Knockrabo - Mount Anville Road

About Knockrabo

An Unparalleled Lifestyle

Knockrabo is an exceptional new development of 3, 4 & 5 bedroom houses and 1, 2 & 3 bedroom apartments and penthouses positioned on a stunning elevated site with views of the sea and the city.

Knockrabo has a rich heritage. It is built on the site of Mountanville House, a demesne that was the home of Henry Roe who is famous for having paid for the restoration of Christchurch Cathedral.

The name Mountanville House was later changed to Knockrabo.

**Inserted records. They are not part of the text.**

/-- A region that was brought to nap for its scrub goes back once every tile of it has been scrubbed since (R169). -/
def Work.endScrubNap (w : Work) (r : Nat) : Work :=
  let g := w.s.region r
  match g.scrubNap with
  | none => w
  | some (old, since) =>
    if (List.range 12).all (fun i => decide (since < (w.s.ph (meshOf r i)).scrubStart)) then
      let w := w.setRegion r { g with scrubNap := none }
      if g.pwr = .nap ∧ g.waking.isNone ∧ g.entering.isNone then w.lowerRegion r old else w
    else w

/-- An error that the scrubber finds in a word of a physical tile: of the logical tile `n`, or of none, which the records name
0xFF (R166, R170; log entry 39). -/
def Work.scrubError (w : Work) (p : Nat) (n : Option Nat) (kind word : Nat) (err : ErrKind) : Work :=
  match err, n with
  | .none, _ => w
  | .corrected, some n => w.storeCe n kind word true
  | .uncorrectable, some n => w.storeUe n kind word 0 true
  | .corrected, none => (w.eccError p kind word false true false).record 0x1006 2 (srcTile p) (0xFF + kind * 2 ^ 8) word 0
  | .uncorrectable, none => (w.eccError p kind word true true false).record 0x1007 4 (srcTile p) (0xFF + kind * 2 ^ 8) word 0

/-- TILE_SCRUB (R64, R166, R169, R170, R174, R521): in a window that admits scrub, or behind its pace, a word of a physical tile's
near or deep store is read, corrected and written back. An uncorrectable word is marked for zeroing. In doubles `second`
says that the word holds the second hosted tile's contents (R69). -/
def execTileScrub (p : Nat) (deep : Bool) (word : Nat) (err : ErrKind) (second : Bool) (s : State) : Host.Outcome State Fault Refusal :=
  run s (fun w =>
    let kind := b2n deep
    let r := regionOfMesh p
    let g := s.region r
    let in_ := windowOpen s r 1
    if 144 ≤ p ∨ (g.pwr ≠ .run ∧ g.pwr ≠ .nap) ∨ (if deep then 0x800000 else 0xC0000) ≤ word ∨ ¬ (in_ || (s.ph p).behind s.now) then w
    else
      let size := if deep then 16 else 8
      let moved := if err = .uncorrectable then size else 2 * size
      let (v, w) := if in_ then (0, w) else w.draw
      let w := w.modPh p (fun x =>
        let x := if in_ then x else { x with heldUntil := Nat.max x.heldUntil (s.now + v) }
        (if deep then { x with deep := wrapAdd 64 x.deep moved } else { x with near := wrapAdd 64 x.near moved }).scrubbedOne s.now)
      let tiles := hostedTiles s p
      let n := match tiles[b2n second]? with | some n => some n | none => tiles.head?
      (w.scrubError p n kind word err).endScrubNap r)

/-- SCRUB_NAP_WAKE (R169, R342): a region that has been in sleep or off for an hour comes to nap, and goes back once it is
scrubbed; no demand wake. -/
def execScrubNapWake (region : Nat) (s : State) : Host.Outcome State Fault Refusal :=
  run s (fun w =>
    let g := s.region region
    if (g.pwr ≠ .sleep ∧ g.pwr ≠ .off) ∨ s.now ≤ g.downSince + 3600 * secondNs then w
    else (w.lowerRegion region .nap).modRegion region (fun h => { h with scrubNap := some (g.pwr, s.now) }))

/-! ### Self-test runs (R483, R484) -/

/-- How long a run takes, in ns (R484). -/
def runNs (u : UnitId) : Nat := match u with | .tile _ => 20000 | _ => 4000

/-- The unit's own start conditions hold: a tile's array keeps no accumulators and its vector unit is idle (R484). -/
def mayTest (s : State) (u : UnitId) : Bool :=
  match u with
  | .tile p => (hostedTiles s p).all (fun n => (s.tile n).accs.isEmpty && (s.tile n).flights.all (fun f => f.unit ≠ .vector))
  | _ => true

/-- SELFTEST_RUN_START (R484): a suspect unit starts its run in the first window that admits it and has room. -/
def execSelftestRunStart (unit : UnitId) (s : State) : Host.Outcome State Fault Refusal :=
  run s (fun w =>
    let fits := fun (v : Window) =>
      (v.region.isNone || v.region = some unit.region) && bit v.kinds 2 && decide (v.start ≤ s.now) &&
      decide (s.now + runNs unit ≤ v.stop) && !v.ran.contains unit
    if ¬ isSuspect s unit ∨ isRetired s unit ∨ s.tests.any (fun t => t.unit = unit) ∨ ¬ mayTest s unit then w
    else
      match s.windows.find? fits with
      | none => w
      | some v =>
        { w with
          s.tests := s.tests ++ [{ unit := unit, start := s.now }]
          s.windows := s.windows.map (fun x => if x = v then { x with ran := x.ran ++ [unit] } else x) })

/-- SELFTEST_RUN_END (R483, R484): a pass counts; a failure enters the suspect states and poisons the attempt that runs in
the unit's region. -/
def execSelftestRunEnd (unit : UnitId) (pass : Bool) (s : State) : Host.Outcome State Fault Refusal :=
  run s (fun w =>
    match s.tests.find? (fun t => t.unit = unit) with
    | none => w
    | some t =>
      if s.now < t.start + runNs unit then w
      else
        let w := { w with s.tests := s.tests.filter (fun x => x ≠ t) }
        if pass then
          let w := w.modRegion unit.region (fun g => { g with runs := satAdd 32 g.runs 1 })
          { w with
            s.flash.suspects := w.s.flash.suspects.map (fun x => if x.unit = unit then { x with passed := x.passed + 1 } else x) }
        else
          let (v, w) := w.draw
          let w := w.unitFailure unit v
          match (w.s.region unit.region).holder with
          | none => w
          | some c => w.poison c 4)

/-- OBSERVATION_PERIOD_END (R483): 24 hours without a failure, with 16 runs passed, make the unit HEALTHY. -/
def execObservationEnd (unit : UnitId) (s : State) : Host.Outcome State Fault Refusal :=
  run s (fun w =>
    match suspectOf s unit with
    | none => w
    | some x =>
      if isRetired s unit ∨ s.retiring.contains unit ∨ (s.now : Int) < x.since + dayNs ∨ x.passed < 16 then w
      else
        let w := { w with s.flash.suspects := s.flash.suspects.filter (fun y => y.unit ≠ unit) }
        w.record 0x100B 2 unit.source unit.kind x.passed 0)

end Sys2Proof.Machine
end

The attractive house of Knockrabo, which stood opposite Mount Anville Convent, was a Victorian house of exceptional quality being located on high ground overlooking much of South County Dublin and a rooftop belvedere was added in the 19th Century to take advantage of these views.

The house became the home of Chief Baron Christopher Palles in 1885 until his death in 1920. Later it became a boarding school for girls that practiced the progressive methods of English educator, Charlotte Mason (1842-1923).

The school closed in 1960 and the Ski Club of Ireland built their first ski slope there c.1966 until the mid ‘70’s when it moved to Kilternan.

In the early 80’s Knockrabo was owned by Dublin Gas employees, it was subsequently sold to Bank of Ireland who used it as their sports club. The BOI sports club included a bowling lawn, grass tennis courts and Knockrabo itself was demolished in 1984 to make way for a new sports facility.


Preserving the heritage

With such a rich history it was important for the development to preserve the heritage of the site.

One of the first people to see the site was Felim Sheridan an Arborist. His job was to assess what trees were of value and could be preserved. The site has some "champion trees", classic wellingtonias, a rare Monterey Cypress and it was wonderful news that these could be conserved.

Another part of the site that they were able to maintain was to restore the original front entrance gates to their original beauty. Bushy Park Ironworks is one of the leading specialists in ironwork in Ireland and using techniques used by blacksmiths 150 years ago they were able to repair the gates.